Why isit you breed them, Is it for the money? the fun? chasing your fave morph?

Btw im making this a pole just to see how many do breed...
*


----------



## boabloketony (Jan 22, 2007)

I bred my corns for the experience, it was something that I'd never done before, and now I have  :cheers:


----------



## hermanlover (Jul 8, 2007)

planning to breed mine, was going to breed my cali's this year, but due to rescent problems with one some, and them not being a very good weight, i have decisded not to, for the snakes well being, but next year will hopefully be breeding hoggies, KSB, and millions of cali's.


----------



## CWD (Feb 11, 2007)

im guna try and breed leos next year


----------



## slither61 (Nov 18, 2006)

Hi all,

I think 2009 will be my first year at breeding, it will be my Hoggies or my Royal Pythons.

slither61 :snake::snake::snake::snake:


----------



## Akua_Ko_Nalu (Feb 15, 2007)

I do for a combination of reasons, money being the least important factor, I'm not looking for profit, simply self paid hobby. 

I Breed for the challenge and experience you go through with your animals.

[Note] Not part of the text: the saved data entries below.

/-! ### One step of each instruction -/

/-- U6: `7D 7D 01` gives `7D 7D`. -/
theorem test_unescape_reexamines :
    after (fun t => (t.frame, t.readReg .status)) (exec .unescape (withChunk [0x7D, 0x7D, 0x01])) =
      some ([0x7D, 0x7D], 0x00000002) := by decide
/-- U9, R85's example. -/
theorem test_unescape_mixed :
    after (fun t => (t.frame, t.outLen))
        (exec .unescape (withChunk [0x7E, 0x30, 0x7D, 0x02, 0x08, 0x7D, 0x01, 0x55, 0x7E])) =
      some ([0x7E, 0x30, 0x7E, 0x08, 0x7D, 0x55, 0x7E], 7) := by decide
/-- R94's example, S1. -/
theorem test_envelope_s1 :
    after (fun t => (t.readReg .envFlags, t.readReg .msgType, t.readReg .cks, t.readReg .devLo, t.readReg .status))
        (exec .envelope (withFrame frameS1)) =
      some (0x7F, 0x0100, 0x8D8D, 0x45678901, 0x00000002) := by decide
/-- E6: 13 bytes are loaded and short. -/
theorem test_envelope_thirteen_bytes :
    after (fun t => (t.readReg .envFlags, t.readReg .body, t.readReg .status))
        (exec .envelope (withFrame (frameS1.take 13))) =
      some (0x41, 0, 0x00000702) := by decide
/-- E1. -/
theorem test_decodeFrame_s1 :
    after (fun t => (t.readReg .status, t.readReg .body)) (exec .decodeFrame (withChunk frameS1)) =
      some (0x00001002, 0x0000000D) := by decide
/-- E14: the unknown type wins, the cause stays readable. -/
theorem test_decodeFrame_unknown_first :
    after (fun t => (t.readReg .status, t.readReg .envFlags)) (exec .decodeFrame (withChunk frameE14)) =
      some (0x00003312, 0x0F) := by decide
/-- B12: the device number of S1. -/
theorem test_bcd_device_number :
    after (fun t => (t.bcd.dig, t.readReg .bcdValHi, t.readReg .bcdValLo, t.readReg .bcdFlags))
        (exec .bcd { withFrame frameS1 with bcdOff := 5, bcdCnt := 6 }) =
      some (0x0000012345678901, 0x00000002, 0xDFDC1C35, 1) := by decide
/-- R77's example: the device number of S1 as characters. -/
theorem test_device_number_string :
    digitString ((withFrame frameS1).outBytes 5 6) =
      some [0x30, 0x31, 0x32, 0x33, 0x34, 0x35, 0x36, 0x37, 0x38, 0x39, 0x30, 0x31] := by decide
/-- B14: a marker is not BCD. -/
theorem test_bcd_marker :
    after (fun t => (t.bcd.dig, t.bcd.val, t.bcd.ok, t.status.err))
        (exec .bcd { withFrame frameS1 with bcdOff := 0, bcdCnt := 2 }) =
      some (0x7E01, 0, false, 5) := by decide
/-- CW1: `ERR` 8, `DONE`, nothing else. -/
theorem test_illegalOp0 :
    after (fun t => (t.readReg .status, t.outBuf)) (exec .illegalOp0 (running 0 0 (withFrame [0x7E]))) =
      some (0x00000082, [(0, 0x7E)]) := by decide
theorem test_illegalOp5 :
    after (fun t => t.readReg .status) (exec .illegalOp5 (running 5 0 State.reset)) = some 0x00000082 := by decide
theorem test_illegalOp6to7 :
    after (fun t => t.readReg .status) (exec (.illegalOp6to7 1) (running 7 0 State.reset)) = some 0x00000082 := by
  decide
/-- CW2. -/
theorem test_illegalOp8to15 :
    after (fun t => t.readReg .status) (exec (.illegalOp8to15 7) (running 15 0 State.reset)) = some 0x00000082 := by
  decide
/-- CW3: `OP` 3 stored, no command. -/
theorem test_ctrlWriteNoStart :
    after (fun t => (t.readReg .ctrl, t.status.busy)) (exec (.ctrlWriteNoStart 3 false) State.reset) =
      some (0x00000003, false) := by decide
/-- R80's example. -/
theorem test_esc7d :
    after (fun t => (t.outBuf, t.cursorI, t.cursorO)) (exec .esc7d (withChunk [0x7D, 0x01])) =
      some ([(0, 0x7D)], 2, 1) := by decide
/-- R81's example. -/
theorem test_escDelim :
    after (fun t => (t.outBuf, t.cursorI, t.cursorO)) (exec .escDelim (withChunk [0x7D, 0x02])) =
      some ([(0, 0x7E)], 2, 1) := by decide
/-- R82's example: the byte after the `7D` is not consumed. -/
theorem test_lit7d :
    after (fun t => (t.outBuf, t.cursorI, t.cursorO)) (exec .lit7d (withChunk [0x7D, 0x03])) =
      some ([(0, 0x7D)], 1, 1) := by decide
/-- U5: a trailing lone `7D`. -/
theorem test_lit7d_last :
    after (fun t => (t.outBuf, t.cursorI)) (exec .lit7d (withChunk [0x7D])) = some ([(0, 0x7D)], 1) := by decide
/-- R83's example: the delimiter is a literal. -/
theorem test_lit :
    after (fun t => (t.outBuf, t.cursorI, t.cursorO)) (exec (.lit 0x7E) (withChunk [0x7E, 0x01])) =
      some ([(0, 0x7E)], 1, 1) := by decide
/-- CW4: dropped while busy, `HAZ` set, `CTRL` unchanged. -/
theorem test_wr_ctrl_while_busy :
    after (fun t => (t.readReg .status, t.readReg .ctrl)) (exec (.wr 0x000 0x00010103) (running 1 0 State.reset)) =
      some (0x00000005, 0x00000001) := by decide
/-- R31: OFF in bits 15:0, CNT in bits 19:16, the rest ignored. -/
theorem test_wr_bcd_arg :
    after (fun t => (t.bcdOff, t.bcdCnt, t.readReg .bcdArg)) (exec (.wr 0x010 0xFFF8000D) State.reset) =
      some (0x000D, 8, 0x0008000D) := by decide
/-- R53: `CTRL.START` reads 0. -/
theorem test_rd_ctrl :
    after (fun t => t.busData) (exec (.rd 0x000) { State.reset with ctrlOp := 3, ctrlIe := true }) =
      some 0x00010003 := by decide
/-- R45: a reserved offset reads 0. -/
theorem test_rd_reserved :
    after (fun t => t.busData) (exec (.rd 0x050) { State.reset with busData := 0xFFFFFFFF }) = some 0 := by decide
/-- R54: the byte is stored and written. -/
theorem test_wrb :
    after (fun t => (t.inBuf, t.inByte 1)) (exec (.wrb 1 0x8D) (withChunk [0x7E])) =
      some ([(0, 0x7E), (1, 0x8D)], some 0x8D) := by decide
/-- P4 (b): dropped while busy. -/
theorem test_wrb_while_busy :
    after (fun t => (t.inBuf, t.status.haz)) (exec (.wrb 0 0x00) (running 3 0 (withChunk [0x8D]))) =
      some ([(0, 0x8D)], true) := by decide
/-- R55: `IN` and `OUT` read back. -/
theorem test_rdb_in :
    after (fun t => t.busData) (exec (.rdb .inp 1) (withChunk [0x7E, 0x8D])) = some 0x0000008D := by decide
theorem test_rdb_out :
    after (fun t => t.busData) (exec (.rdb .out 13) (withFrame frameS1)) = some 0x0000008D := by decide
/-- R79: the first write, the others to come. -/
theorem test_loadin :
    after (fun t => (t.inBuf, t.pending)) (exec (.loadin [0x7D, 0x01]) State.reset) =
      some ([(0, 0x7D)], [.access (.write1 0x10001 0x01), .access (.write4 0x00008 0x00000002)]) := by decide
/-- CMD DECODE_FRAME is `WR CTRL, 0x00000103`. -/
theorem test_cmd :
    after (fun t => (t.readReg .ctrl, t.readReg .status, t.pendOp))
        (exec (.cmd .decodeFrame) { State.reset with status := { Status.reset with done := true, err := 5 } }) =
      some (0x00000003, 0x00000001, 3) := by decide
/-- CMDI sets IE (P3). -/
theorem test_cmdi :
    after (fun t => (t.readReg .ctrl, t.status.busy)) (exec (.cmdi .decodeFrame) State.reset) =
      some (0x00010003, true) := by decide
/-- R79: repeated until bit 1 is 1. -/
theorem test_waitdone_repeats :
    after (fun t => (t.busData, t.pending)) (exec .waitdone (running 3 1 State.reset)) =
      some (0x00000001, [.line .waitdone]) := by decide
theorem test_waitdone_ends :
    after (fun t => (t.busData, t.pending))
        (exec .waitdone { State.reset with status := { Status.reset with done := true, cls := 1 } }) =
      some (0x00001002, []) := by decide
/-- ACK clears `DONE` and `HAZ` only. -/
theorem test_ack :
    after (fun t => t.readReg .status)
        (exec .ack { State.reset with status := { Status.reset with done := true, haz := true, err := 4 } }) =
      some 0x00000040 := by decide
/-- P2: `BCDARG 5, 6`. -/
theorem test_bcdarg :
    after (fun t => t.readReg .bcdArg) (exec (.bcdarg 5 6) State.reset) = some 0x00060005 := by decide

/-- R79, R52: `(0x00020005 << 0) | (4 << 16)` is 0x00060005, an `imm32` like any other. -/
theorem test_bcdarg_wide :
    after (fun t => t.readReg .bcdArg) (exec (.bcdarg 0x00020005 4) State.reset) = some 0x00060005 := by decide
/-- R50: the OUT window above the buffer reads 0 while a command runs. -/
theorem test_rdb_out_above_while_busy :
    after (fun t => t.busData) (exec (.rdb .out 0xFFFF) { running 1 0 State.reset with busData := 1 }) = some 0 := by
  have h : Config.maxInLen ≤ (0xFFFF : BitVec 16).toNat := (show Config.maxInLen ≤ 65535 by simp only [Config.maxInLen]; omega)
  simp only [exec, execRdb, State.hostAccess, windowOf_windowOffset, windowIndex_windowOffset, State.busReadOut, if_pos h]
  rfl

/-! ### Steps -/

/-- E8 and E7: the placed command word runs first. -/
theorem test_step_placed_command :
    after (fun t => t.readReg .status) (step (State.reset.withFetchWord 32 0x00000103)) = some 0x00000742 := by decide
/-- The placed token window runs first. -/
theorem test_step_placed_token :
    after (fun t => t.outBuf) (step (State.reset.withFetchWord 16 0x7D02)) = some [(0, 0x7E)] := by decide
/-- R136: an unwritten byte is the model fault. -/
theorem test_unwritten_input_faults :
    stops (exec .unescape { State.reset with inLen := 1 }) = true := by decide
/-- R133: the reset input abandons a command. -/
theorem test_reset_abandons :
    after (fun t => (t.readReg .status, t.inBuf, t.pending))
        (step { running 1 1 (withChunk [0x7E]) with pending := [.rst, .line .ack] }) =
      some (0, [], [.line .ack]) := by decide
/-- P4: with the latency used up the engine moves, before that the host does. -/
theorem test_engine_moves_at_latency_zero :
    after (fun t => (t.readReg .status, t.pending.length))
        (step { running 3 0 (withChunk frameS1) with pending := [.access (.write1 0x1000D 0x00)] }) =
      some (0x00001002, 1) := by decide
theorem test_host_moves_before_latency :
    after (fun t => (t.readReg .status, t.latency))
        (step { running 3 1 (withChunk frameS1) with pending := [.access (.write1 0x1000D 0x00)] }) =
      some (0x00000005, 0) := by decide

/-! ### Witnesses: states and operands that meet the hypotheses of the statements

A clause that asks for `IN_LEN` above `MAX_IN_LEN` (an open parameter, at most 65535) has a witness exactly when the
parameter is below 65535, and one that asks for an index below it is shown at 14, the last index every block has. -/

theorem maxInLen_range : 15 ≤ Config.maxInLen ∧ Config.maxInLen ≤ 65535 := by
  simp only [Config.maxInLen]
  omega

/-- A chunk of at most 15 bytes, all of them written, is ready. -/
theorem chunkReady_of_small {s : State} (h : s.inLen.toNat ≤ 15)
    (hw : ∀ k, k < s.inLen.toNat → (s.inByte k).isSome = true) : s.ChunkReady :=
  ⟨Nat.le_trans h maxInLen_range.1, hw⟩

/-- A state whose `IN_LEN` is `MAX_IN_LEN + 1`, where that is a 16-bit number. -/
def tooLong : State := { State.reset with inLen := BitVec.ofNat 16 (Config.maxInLen + 1) }

/-- S1's frame with one byte replaced. -/
def s1With (k : Nat) (b : Byte) : State := { withFrame frameS1 with outBuf := (bufOf frameS1).write k b }

theorem s1With_other (k j : Nat) (b : Byte) (h : j ≠ k) : (s1With k b).outByte j = (withFrame frameS1).outByte j := by
  show ((bufOf frameS1).write k b |>.read j).getD _ = _
  rw [Memory.read_write_other _ _ h]
  rfl

/-- S1's frame with two bytes replaced. -/
def s1With2 (k l : Nat) (b c : Byte) : State :=
  { withFrame frameS1 with outBuf := ((bufOf frameS1).write k b).write l c }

And of course, when it comes to rearing hatchlings and finding them new homes, helps develop a community.


----------



## xx-Charlie-xx (Oct 29, 2007)

maybe in a few years with abit more expereince under my belt i might breed my corns


----------



## crafty (Aug 13, 2007)

planning on breeding my royals next year(fingers crossed)
and then my hoggies in 09 all being well


----------



## leogirl (Oct 1, 2006)

i plan to start ... i tried last year but lost the eggs. i want the experience and to learn i suppose...


----------



## robd999 (Oct 31, 2007)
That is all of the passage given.